About this task ::
Return the following entries exactly, word for word.

(Material for the task Opens)

-- ==== Sys2Proof/Tests/Slice0.lean ====
section
/-!
SUPPORT. The model's own tests. Expected values are those of 95_test_vectors.md (the vector is named at each test) or of
the table named there. Then, for each obligation that has hypotheses, a witness: concrete states and operands that meet
them, one for each clause.
-/

namespace Sys2Proof.Tests

open Sys2Proof.Machine

/-! Small states. -/

/-- REF at the illustrative cycle time 100 of 95_test_vectors.md. -/
def cfg : Config := Config.refAt 100

def cfgNoBlink : Config := { cfg with blinkSupported := false }
def cfgNoCounters : Config := { cfg with hasCounters := false }
def cfgHardened : Config := { cfg with brightnessResendsLevel := true }
def cfgThree : Config := { cfg with ackSamples := 3 }
def cfgOne : Config := { cfg with ackSamples := 1 }
def cfgSmall : Config := { cfg with maxLevel := 4#3 }

/-- Twenty reads that all answer 0. -/
def acks : List Bool := List.replicate 20 false

/-- Reset under `c`, with the host's program `ws` and the coming answers `ans`. -/
def fresh (c : Config) (ans : List Bool) (ws : List CmdWord) : State :=
  { State.resetWith c with dioAnswers := ans, program := ws }

/-- The start state of V7, with the program `ws`. -/
def started (c : Config) (ans : List Bool) (ws : List CmdWord) : State :=
  { fresh c ans ws with
    configured := true, level := 3#3, clkDir := .out, dioDir := .out, clkLvl := .known true, dioLatch := .known true }

/-- The start state of V8. -/
def startedOff (c : Config) (ans : List Bool) (ws : List CmdWord) : State :=
  { started c ans ws with dispOn := false }

/-- The state a step leads to. -/
def reached : Host.Outcome State Fault Refusal → Option State
  | .next t => some t
  | .fault _ => none
  | .refused _ => none

/-- What a test looks at, of the state a step leads to. -/
def seen {α : Type} (s : State) (view : State → α) : Option α := (reached (step s)).map view

/-! The trace tokens of 00_scope.md rule R10 at T_US = 100. -/

def tokS : List Event := [.dioW true, .delay 50, .clkW true, .delay 25, .dioW false, .delay 25]
def tokP : List Event := [.dioW false, .delay 50, .clkW true, .delay 25, .dioW true, .delay 25]

/-- The bit cycles of a byte given by its bits, bit 0 first. -/
def tokBits (bits : List Bool) : List Event :=
  bits.flatMap fun b => [.clkW false, .delay 25, .dioW b, .delay 25, .clkW true, .delay 50]

/-- `C0 Wq D1 Wq Di C1 Wq R0 Do Wq C0`. -/
def tokAck : List Event :=
  [.clkW false, .delay 25, .dioW true, .delay 25, .dioCfgIn, .clkW true, .delay 25, .dioR false, .dioCfgOut, .delay 25,
   .clkW false]

/-- A byte acknowledged on its first read. -/
def tokB (bits : List Bool) : List Event := tokBits bits ++ tokAck

/-! WellFormed: an ill-formed instruction for each check. -/

theorem test_wf_blink_on_absent : Instr.wellFormed cfgNoBlink .setBlinkOn = false := by decide
theorem test_wf_blink_off_absent : Instr.wellFormed cfgNoBlink .setBlinkOff = false := by decide
theorem test_wf_counter_reset_absent : Instr.wellFormed cfgNoCounters .resetErrorCounters = false := by decide
theorem test_wf_counter_read_absent : Instr.wellFormed cfgNoCounters .readCounters = false := by decide
theorem test_wf_frame_absent : Instr.wellFormed cfgNoBlink (.tFramewrite true) = false := by decide
theorem test_wf_level_too_high : Instr.wellFormed cfgSmall (.tLeveldata 5#3) = false := by decide
theorem test_wf_levelwrite_too_high : Instr.wellFormed cfgSmall (.tLevelwrite 7#3) = false := by decide
theorem test_wf_level_highest : Instr.wellFormed cfgSmall (.tLeveldata 4#3) = true := by decide
theorem test_wf_ref_has_all : Instr.wellFormed cfg .setBlinkOn = true ∧ Instr.wellFormed cfg .readCounters = true := by
  decide
theorem test_uop_not_host_issuable : Instr.hostIssuable (.uTxbyte 0#8) = false := by decide

/-! Decoding: the word of each constructor, bit by bit from the tables of 30_encoding.md rules R49 and R58. -/

theorem test_decode_setup : decode cfg 0b0000000100000000#16 = .ok .setup := by decide
theorem test_decode_setBrightness : decode cfg 0b0000001011111111#16 = .ok (.setBrightness 255#8) := by decide
theorem test_decode_setLevel : decode cfg 0b0000001100001100#16 = .ok (.setLevel 12#8) := by decide
theorem test_decode_setLevelPercent : decode cfg 0b0000010000110010#16 = .ok (.setLevelPercent 50#8) := by decide
theorem test_decode_turnOn : decode cfg 0b0000010100000000#16 = .ok .turnOn := by decide
theorem test_decode_turnOff : decode cfg 0b0000011000000000#16 = .ok .turnOff := by decide
theorem test_decode_setBlinkOn : decode cfg 0b0000011100000000#16 = .ok .setBlinkOn := by decide
theorem test_decode_setBlinkOff : decode cfg 0b0000100000000000#16 = .ok .setBlinkOff := by decide
theorem test_decode_resetErrorCounters : decode cfg 0b0000100100000000#16 = .ok .resetErrorCounters := by decide
theorem test_decode_readCounters : decode cfg 0b0000101000000000#16 = .ok .readCounters := by decide
theorem test_decode_uStart : decodeUop 0b1111000000000000#16 = some .uStart := by decide
theorem test_decode_uStop : decodeUop 0b1111000100000000#16 = some .uStop := by decide
theorem test_decode_uSendbit : decodeUop 0b1111001000000001#16 = some (.uSendbit true) := by decide
theorem test_decode_uRaiseclk : decodeUop 0b1111001100000000#16 = some .uRaiseclk := by decide
theorem test_decode_uTxbyte : decodeUop 0b1111010010100101#16 = some (.uTxbyte 0xA5#8) := by decide
theorem test_decode_uAckphase : decodeUop 0b1111010100000000#16 = some .uAckphase := by decide
theorem test_decode_tFixmode : decodeUop 0b1111011000000000#16 = some .tFixmode := by decide
theorem test_decode_tLeveldata : decodeUop 0b1111011100000110#16 = some (.tLeveldata 6#3) := by decide
theorem test_decode_tPower : decodeUop 0b1111100000000000#16 = some (.tPower false) := by decide
theorem test_decode_tAutomode : decodeUop 0b1111100100000000#16 = some .tAutomode := by decide
theorem test_decode_tFramedata : decodeUop 0b1111101000000001#16 = some (.tFramedata true) := by decide
theorem test_decode_tLevelwrite : decodeUop 0b1111101100000011#16 = some (.tLevelwrite 3#3) := by decide
theorem test_decode_tFramewrite : decodeUop 0b1111110000000001#16 = some (.tFramewrite true) := by decide
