-- ==== Sys2Proof/Config.lean ====
section
/-! DEFINITION. What the spec leaves open: the implementation parameters NaNDraw, COEFF and N_MAX (R6), and the free value
of one primitive outside its stated domain. Each free value is an opaque constant: no proof can see what it is. -/

namespace Sys2Proof

/-- COEFF (R6, R140): a deterministic, total function of (time_ms, sample_rate) and nothing else. The spec fixes its
real-valued definition but not its rounding, so nothing is assumed of it (log 3). -/
opaque Config.coeff : F32 → F32 → F32

/-- The free part of N_MAX, see `Config.nMax` (log 4). -/
opaque Config.nMaxStep : Fin 22

/-- N_MAX (R6): the largest table size the store can hold, a power of two with 1024 ≤ N_MAX ≤ 2^31 (log 4). -/
def Config.nMax : Nat := 2 ^ (10 + Config.nMaxStep.val)

/-- NaNDraw (R6, R11): the sign (bit 22) and the 22 free payload bits of the n-th computed quiet NaN, under no law (log 2). -/
opaque Config.freeNaN : Nat → BitVec 23

/-- `floorNat p` where the spec states no value: p not finite, or p < 0 (R10). No run from reset reaches it (log 13). -/
opaque Config.freeFloor : F32 → Nat

end Sys2Proof
end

(Material for the task Closes)

Task output ::
-- ==== Sys2Proof/Tests/Slice0.lean ====
section
/-!
SUPPORT. The model's own tests. Expected values are those of 95_test_vectors.md (the vector is named at each test) or of
the table named there. Then, for each obligation that has hypotheses, a witness: concrete states and operands that meet
them, one for each clause.
-/

namespace Sys2Proof.Tests

open Sys2Proof.Machine

/-! Small states. -/

/-- REF at the illustrative cycle time 100 of 95_test_vectors.md. -/
def cfg : Config := Config.refAt 100

def cfgNoBlink : Config := { cfg with blinkSupported := false }
def cfgNoCounters : Config := { cfg with hasCounters := false }
def cfgHardened : Config := { cfg with brightnessResendsLevel := true }
def cfgThree : Config := { cfg with ackSamples := 3 }
def cfgOne : Config := { cfg with ackSamples := 1 }
def cfgSmall : Config := { cfg with maxLevel := 4#3 }

/-- Twenty reads that all answer 0. -/
def acks : List Bool := List.replicate 20 false

/-- Reset under `c`, with the host's program `ws` and the coming answers `ans`. -/
def fresh (c : Config) (ans : List Bool) (ws : List CmdWord) : State :=
  { State.resetWith c with dioAnswers := ans, program := ws }

/-- The start state of V7, with the program `ws`. -/
def started (c : Config) (ans : List Bool) (ws : List CmdWord) : State :=
  { fresh c ans ws with
    configured := true, level := 3#3, clkDir := .out, dioDir := .out, clkLvl := .known true, dioLatch := .known true }

/-- The start state of V8. -/
def startedOff (c : Config) (ans : List Bool) (ws : List CmdWord) : State :=
  { started c ans ws with dispOn := false }

/-- The state a step leads to. -/
def reached : Host.Outcome State Fault Refusal → Option State
  | .next t => some t
  | .fault _ => none
  | .refused _ => none

/-- What a test looks at, of the state a step leads to. -/
def seen {α : Type} (s : State) (view : State → α) : Option α := (reached (step s)).map view

/-! The trace tokens of 00_scope.md rule R10 at T_US = 100. -/

def tokS : List Event := [.dioW true, .delay 50, .clkW true, .delay 25, .dioW false, .delay 25]
def tokP : List Event := [.dioW false, .delay 50, .clkW true, .delay 25, .dioW true, .delay 25]

/-- The bit cycles of a byte given by its bits, bit 0 first. -/
def tokBits (bits : List Bool) : List Event :=
  bits.flatMap fun b => [.clkW false, .delay 25, .dioW b, .delay 25, .clkW true, .delay 50]

/-- `C0 Wq D1 Wq Di C1 Wq R0 Do Wq C0`. -/
def tokAck : List Event :=
  [.clkW false, .delay 25, .dioW true, .delay 25, .dioCfgIn, .clkW true, .delay 25, .dioR false, .dioCfgOut, .delay 25,
   .clkW false]

/-- A byte acknowledged on its first read. -/
def tokB (bits : List Bool) : List Event := tokBits bits ++ tokAck

/-! WellFormed: an ill-formed instruction for each check. -/

theorem test_wf_blink_on_absent : Instr.wellFormed cfgNoBlink .setBlinkOn = false := by decide
theorem test_wf_blink_off_absent : Instr.wellFormed cfgNoBlink .setBlinkOff = false := by decide
theorem test_wf_counter_reset_absent : Instr.wellFormed cfgNoCounters .resetErrorCounters = false := by decide
theorem test_wf_counter_read_absent : Instr.wellFormed cfgNoCounters .readCounters = false := by decide
theorem test_wf_frame_absent : Instr.wellFormed cfgNoBlink (.tFramewrite true) = false := by decide
theorem test_wf_level_too_high : Instr.wellFormed cfgSmall (.tLeveldata 5#3) = false := by decide
theorem test_wf_levelwrite_too_high : Instr.wellFormed cfgSmall (.tLevelwrite 7#3) = false := by decide
theorem test_wf_level_highest : Instr.wellFormed cfgSmall (.tLeveldata 4#3) = true := by decide
theorem test_wf_ref_has_all : Instr.wellFormed cfg .setBlinkOn = true ∧ Instr.wellFormed cfg .readCounters = true := by
  decide
theorem test_uop_not_host_issuable : Instr.hostIssuable (.uTxbyte 0#8) = false := by decide

/-! Decoding: the word of each constructor, bit by bit from the tables of 30_encoding.md rules R49 and R58. -/

theorem test_decode_setup : decode cfg 0b0000000100000000#16 = .ok .setup := by decide
theorem test_decode_setBrightness : decode cfg 0b0000001011111111#16 = .ok (.setBrightness 255#8) := by decide
theorem test_decode_setLevel : decode cfg 0b0000001100001100#16 = .ok (.setLevel 12#8) := by decide
theorem test_decode_setLevelPercent : decode cfg 0b0000010000110010#16 = .ok (.setLevelPercent 50#8) := by decide
theorem test_decode_turnOn : decode cfg 0b0000010100000000#16 = .ok .turnOn := by decide
theorem test_decode_turnOff : decode cfg 0b0000011000000000#16 = .ok .turnOff := by decide
theorem test_decode_setBlinkOn : decode cfg 0b0000011100000000#16 = .ok .setBlinkOn := by decide
theorem test_decode_setBlinkOff : decode cfg 0b0000100000000000#16 = .ok .setBlinkOff := by decide
theorem test_decode_resetErrorCounters : decode cfg 0b0000100100000000#16 = .ok .resetErrorCounters := by decide
theorem test_decode_readCounters : decode cfg 0b0000101000000000#16 = .ok .readCounters := by decide
theorem test_decode_uStart : decodeUop 0b1111000000000000#16 = some .uStart := by decide
theorem test_decode_uStop : decodeUop 0b1111000100000000#16 = some .uStop := by decide
theorem test_decode_uSendbit : decodeUop 0b1111001000000001#16 = some (.uSendbit true) := by decide
theorem test_decode_uRaiseclk : decodeUop 0b1111001100000000#16 = some .uRaiseclk := by decide
theorem test_decode_uTxbyte : decodeUop 0b1111010010100101#16 = some (.uTxbyte 0xA5#8) := by decide
theorem test_decode_uAckphase : decodeUop 0b1111010100000000#16 = some .uAckphase := by decide
theorem test_decode_tFixmode : decodeUop 0b1111011000000000#16 = some .tFixmode := by decide
theorem test_decode_tLeveldata : decodeUop 0b1111011100000110#16 = some (.tLeveldata 6#3) := by decide
theorem test_decode_tPower : decodeUop 0b1111100000000000#16 = some (.tPower false) := by decide
theorem test_decode_tAutomode : decodeUop 0b1111100100000000#16 = some .tAutomode := by decide
theorem test_decode_tFramedata : decodeUop 0b1111101000000001#16 = some (.tFramedata true) := by decide
theorem test_decode_tLevelwrite : decodeUop 0b1111101100000011#16 = some (.tLevelwrite 3#3) := by decide
theorem test_decode_tFramewrite : decodeUop 0b1111110000000001#16 = some (.tFramewrite true) := by decide
-- ==== Sys2Proof/Config.lean ====
section
/-! DEFINITION. What the spec leaves open: the implementation parameters NaNDraw, COEFF and N_MAX (R6), and the free value
of one primitive outside its stated domain. Each free value is an opaque constant: no proof can see what it is. -/

namespace Sys2Proof

/-- COEFF (R6, R140): a deterministic, total function of (time_ms, sample_rate) and nothing else. The spec fixes its
real-valued definition but not its rounding, so nothing is assumed of it (log 3). -/
opaque Config.coeff : F32 → F32 → F32

/-- The free part of N_MAX, see `Config.nMax` (log 4). -/
opaque Config.nMaxStep : Fin 22

/-- N_MAX (R6): the largest table size the store can hold, a power of two with 1024 ≤ N_MAX ≤ 2^31 (log 4). -/
def Config.nMax : Nat := 2 ^ (10 + Config.nMaxStep.val)

/-- NaNDraw (R6, R11): the sign (bit 22) and the 22 free payload bits of the n-th computed quiet NaN, under no law (log 2). -/
opaque Config.freeNaN : Nat → BitVec 23

/-- `floorNat p` where the spec states no value: p not finite, or p < 0 (R10). No run from reset reaches it (log 13). -/
opaque Config.freeFloor : F32 → Nat

end Sys2Proof
end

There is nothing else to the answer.